Collected data entries:
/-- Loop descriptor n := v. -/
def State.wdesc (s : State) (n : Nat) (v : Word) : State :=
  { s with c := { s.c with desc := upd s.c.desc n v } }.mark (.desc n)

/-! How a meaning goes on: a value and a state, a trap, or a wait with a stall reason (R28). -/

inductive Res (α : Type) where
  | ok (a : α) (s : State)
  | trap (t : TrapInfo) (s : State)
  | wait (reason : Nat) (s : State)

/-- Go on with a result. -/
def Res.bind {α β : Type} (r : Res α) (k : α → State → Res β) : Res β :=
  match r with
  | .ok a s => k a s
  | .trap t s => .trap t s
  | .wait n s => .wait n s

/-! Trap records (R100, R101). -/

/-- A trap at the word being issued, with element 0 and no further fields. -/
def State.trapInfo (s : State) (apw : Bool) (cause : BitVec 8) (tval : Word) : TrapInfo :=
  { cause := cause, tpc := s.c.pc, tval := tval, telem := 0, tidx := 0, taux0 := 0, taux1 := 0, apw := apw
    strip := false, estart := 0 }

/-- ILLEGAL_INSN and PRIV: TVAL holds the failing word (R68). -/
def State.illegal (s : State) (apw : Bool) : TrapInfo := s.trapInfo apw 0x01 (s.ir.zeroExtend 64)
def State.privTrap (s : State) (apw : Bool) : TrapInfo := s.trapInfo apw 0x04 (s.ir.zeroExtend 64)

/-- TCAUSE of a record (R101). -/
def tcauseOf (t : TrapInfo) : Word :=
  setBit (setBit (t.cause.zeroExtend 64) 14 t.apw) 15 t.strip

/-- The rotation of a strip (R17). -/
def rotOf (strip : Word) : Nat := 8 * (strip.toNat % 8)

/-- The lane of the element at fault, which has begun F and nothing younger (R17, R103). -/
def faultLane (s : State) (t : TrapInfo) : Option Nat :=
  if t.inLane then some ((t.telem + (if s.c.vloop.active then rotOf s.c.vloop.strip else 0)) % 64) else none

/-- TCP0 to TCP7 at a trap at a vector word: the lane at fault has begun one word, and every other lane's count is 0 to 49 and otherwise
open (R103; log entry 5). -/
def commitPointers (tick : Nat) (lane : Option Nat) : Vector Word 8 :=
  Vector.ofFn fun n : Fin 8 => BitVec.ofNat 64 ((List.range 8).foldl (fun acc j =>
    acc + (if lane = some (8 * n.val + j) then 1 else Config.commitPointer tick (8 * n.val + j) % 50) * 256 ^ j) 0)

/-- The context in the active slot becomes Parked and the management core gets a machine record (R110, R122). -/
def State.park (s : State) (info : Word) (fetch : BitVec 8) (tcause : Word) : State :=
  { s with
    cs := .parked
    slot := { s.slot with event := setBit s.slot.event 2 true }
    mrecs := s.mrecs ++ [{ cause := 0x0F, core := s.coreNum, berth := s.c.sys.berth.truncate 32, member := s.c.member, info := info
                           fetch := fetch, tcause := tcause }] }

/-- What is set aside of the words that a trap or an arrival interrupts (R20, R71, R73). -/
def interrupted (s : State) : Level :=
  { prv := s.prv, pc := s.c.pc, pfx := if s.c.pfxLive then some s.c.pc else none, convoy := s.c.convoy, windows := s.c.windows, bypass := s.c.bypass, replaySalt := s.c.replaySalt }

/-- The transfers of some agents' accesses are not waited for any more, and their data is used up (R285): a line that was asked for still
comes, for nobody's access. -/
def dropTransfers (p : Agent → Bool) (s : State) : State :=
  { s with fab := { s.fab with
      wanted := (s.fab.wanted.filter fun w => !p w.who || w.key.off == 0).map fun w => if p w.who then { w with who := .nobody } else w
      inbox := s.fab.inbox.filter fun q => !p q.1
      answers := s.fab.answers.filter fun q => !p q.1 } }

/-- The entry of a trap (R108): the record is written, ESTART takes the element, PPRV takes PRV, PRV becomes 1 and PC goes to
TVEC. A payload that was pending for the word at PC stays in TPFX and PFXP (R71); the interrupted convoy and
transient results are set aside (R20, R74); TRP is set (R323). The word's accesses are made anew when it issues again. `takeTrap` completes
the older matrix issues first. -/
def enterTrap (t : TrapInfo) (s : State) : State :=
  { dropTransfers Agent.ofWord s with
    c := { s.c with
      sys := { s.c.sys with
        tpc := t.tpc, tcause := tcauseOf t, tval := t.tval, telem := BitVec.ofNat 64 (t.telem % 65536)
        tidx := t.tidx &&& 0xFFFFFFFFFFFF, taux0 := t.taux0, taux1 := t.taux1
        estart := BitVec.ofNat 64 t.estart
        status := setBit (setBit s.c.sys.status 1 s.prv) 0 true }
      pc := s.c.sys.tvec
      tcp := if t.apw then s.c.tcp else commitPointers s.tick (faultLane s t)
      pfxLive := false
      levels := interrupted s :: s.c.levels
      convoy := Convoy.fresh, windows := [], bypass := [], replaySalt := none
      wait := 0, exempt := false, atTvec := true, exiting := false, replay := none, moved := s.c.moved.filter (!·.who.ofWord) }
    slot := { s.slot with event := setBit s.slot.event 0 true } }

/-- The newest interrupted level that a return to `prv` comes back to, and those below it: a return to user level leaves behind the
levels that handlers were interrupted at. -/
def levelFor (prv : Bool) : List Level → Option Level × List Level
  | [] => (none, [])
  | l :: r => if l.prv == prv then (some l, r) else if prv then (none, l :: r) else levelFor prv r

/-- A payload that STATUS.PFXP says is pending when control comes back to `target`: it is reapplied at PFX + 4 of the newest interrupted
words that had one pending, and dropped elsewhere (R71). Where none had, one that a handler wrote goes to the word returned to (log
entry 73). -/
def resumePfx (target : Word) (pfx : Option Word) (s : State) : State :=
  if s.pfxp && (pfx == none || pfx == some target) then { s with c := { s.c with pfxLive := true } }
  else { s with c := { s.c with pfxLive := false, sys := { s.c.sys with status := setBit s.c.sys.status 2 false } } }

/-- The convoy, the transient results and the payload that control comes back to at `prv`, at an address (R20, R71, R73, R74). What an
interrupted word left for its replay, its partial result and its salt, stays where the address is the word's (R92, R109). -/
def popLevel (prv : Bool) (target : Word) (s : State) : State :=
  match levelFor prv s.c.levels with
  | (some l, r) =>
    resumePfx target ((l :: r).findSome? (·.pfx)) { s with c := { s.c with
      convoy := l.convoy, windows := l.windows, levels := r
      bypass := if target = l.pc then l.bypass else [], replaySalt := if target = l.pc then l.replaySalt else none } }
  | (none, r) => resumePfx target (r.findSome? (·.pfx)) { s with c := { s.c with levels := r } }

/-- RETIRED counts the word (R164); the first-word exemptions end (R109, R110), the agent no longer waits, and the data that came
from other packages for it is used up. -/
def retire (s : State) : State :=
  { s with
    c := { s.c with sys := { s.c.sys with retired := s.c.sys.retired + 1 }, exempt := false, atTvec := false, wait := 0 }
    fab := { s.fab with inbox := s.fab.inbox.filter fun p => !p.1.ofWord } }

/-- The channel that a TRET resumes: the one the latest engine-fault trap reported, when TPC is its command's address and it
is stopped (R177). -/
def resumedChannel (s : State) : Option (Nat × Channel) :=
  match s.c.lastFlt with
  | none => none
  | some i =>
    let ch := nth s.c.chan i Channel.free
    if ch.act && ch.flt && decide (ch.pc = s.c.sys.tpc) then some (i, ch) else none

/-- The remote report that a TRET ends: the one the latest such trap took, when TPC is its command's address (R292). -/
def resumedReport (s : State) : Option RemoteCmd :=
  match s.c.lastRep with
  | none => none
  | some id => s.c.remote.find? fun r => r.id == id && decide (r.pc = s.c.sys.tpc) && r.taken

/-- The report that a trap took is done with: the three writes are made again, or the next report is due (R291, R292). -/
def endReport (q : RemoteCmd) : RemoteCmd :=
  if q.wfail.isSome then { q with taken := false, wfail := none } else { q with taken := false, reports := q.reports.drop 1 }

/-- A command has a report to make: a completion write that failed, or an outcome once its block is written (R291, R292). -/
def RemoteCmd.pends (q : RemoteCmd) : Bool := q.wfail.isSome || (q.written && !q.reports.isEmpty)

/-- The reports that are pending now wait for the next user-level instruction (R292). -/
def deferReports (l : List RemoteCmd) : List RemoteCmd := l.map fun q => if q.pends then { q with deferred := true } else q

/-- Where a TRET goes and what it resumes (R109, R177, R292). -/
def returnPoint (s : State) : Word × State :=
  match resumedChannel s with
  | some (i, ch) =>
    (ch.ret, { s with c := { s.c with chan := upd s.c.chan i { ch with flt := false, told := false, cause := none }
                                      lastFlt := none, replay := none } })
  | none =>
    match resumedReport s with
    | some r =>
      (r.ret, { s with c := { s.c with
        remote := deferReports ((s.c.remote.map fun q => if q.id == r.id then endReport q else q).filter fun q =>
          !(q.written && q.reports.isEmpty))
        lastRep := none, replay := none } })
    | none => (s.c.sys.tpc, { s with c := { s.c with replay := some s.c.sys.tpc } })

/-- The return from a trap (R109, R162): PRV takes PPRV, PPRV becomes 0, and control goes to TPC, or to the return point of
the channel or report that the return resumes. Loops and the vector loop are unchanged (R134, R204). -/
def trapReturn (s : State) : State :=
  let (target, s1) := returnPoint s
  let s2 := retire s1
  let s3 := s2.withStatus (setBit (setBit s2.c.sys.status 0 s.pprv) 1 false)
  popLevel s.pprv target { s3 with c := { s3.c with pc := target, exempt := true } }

= Problem to work on =
Your task is to reproduce the entries exactly, starting at the first line and ending with the line containing "reason (R28). -/".

= Expected output =
/-- Loop descriptor n := v. -/
def State.wdesc (s : State) (n : Nat) (v : Word) : State :=
  { s with c := { s.c with desc := upd s.c.desc n v } }.mark (.desc n)

/-! How a meaning goes on: a value and a state, a trap, or a wait with a stall reason (R28). -/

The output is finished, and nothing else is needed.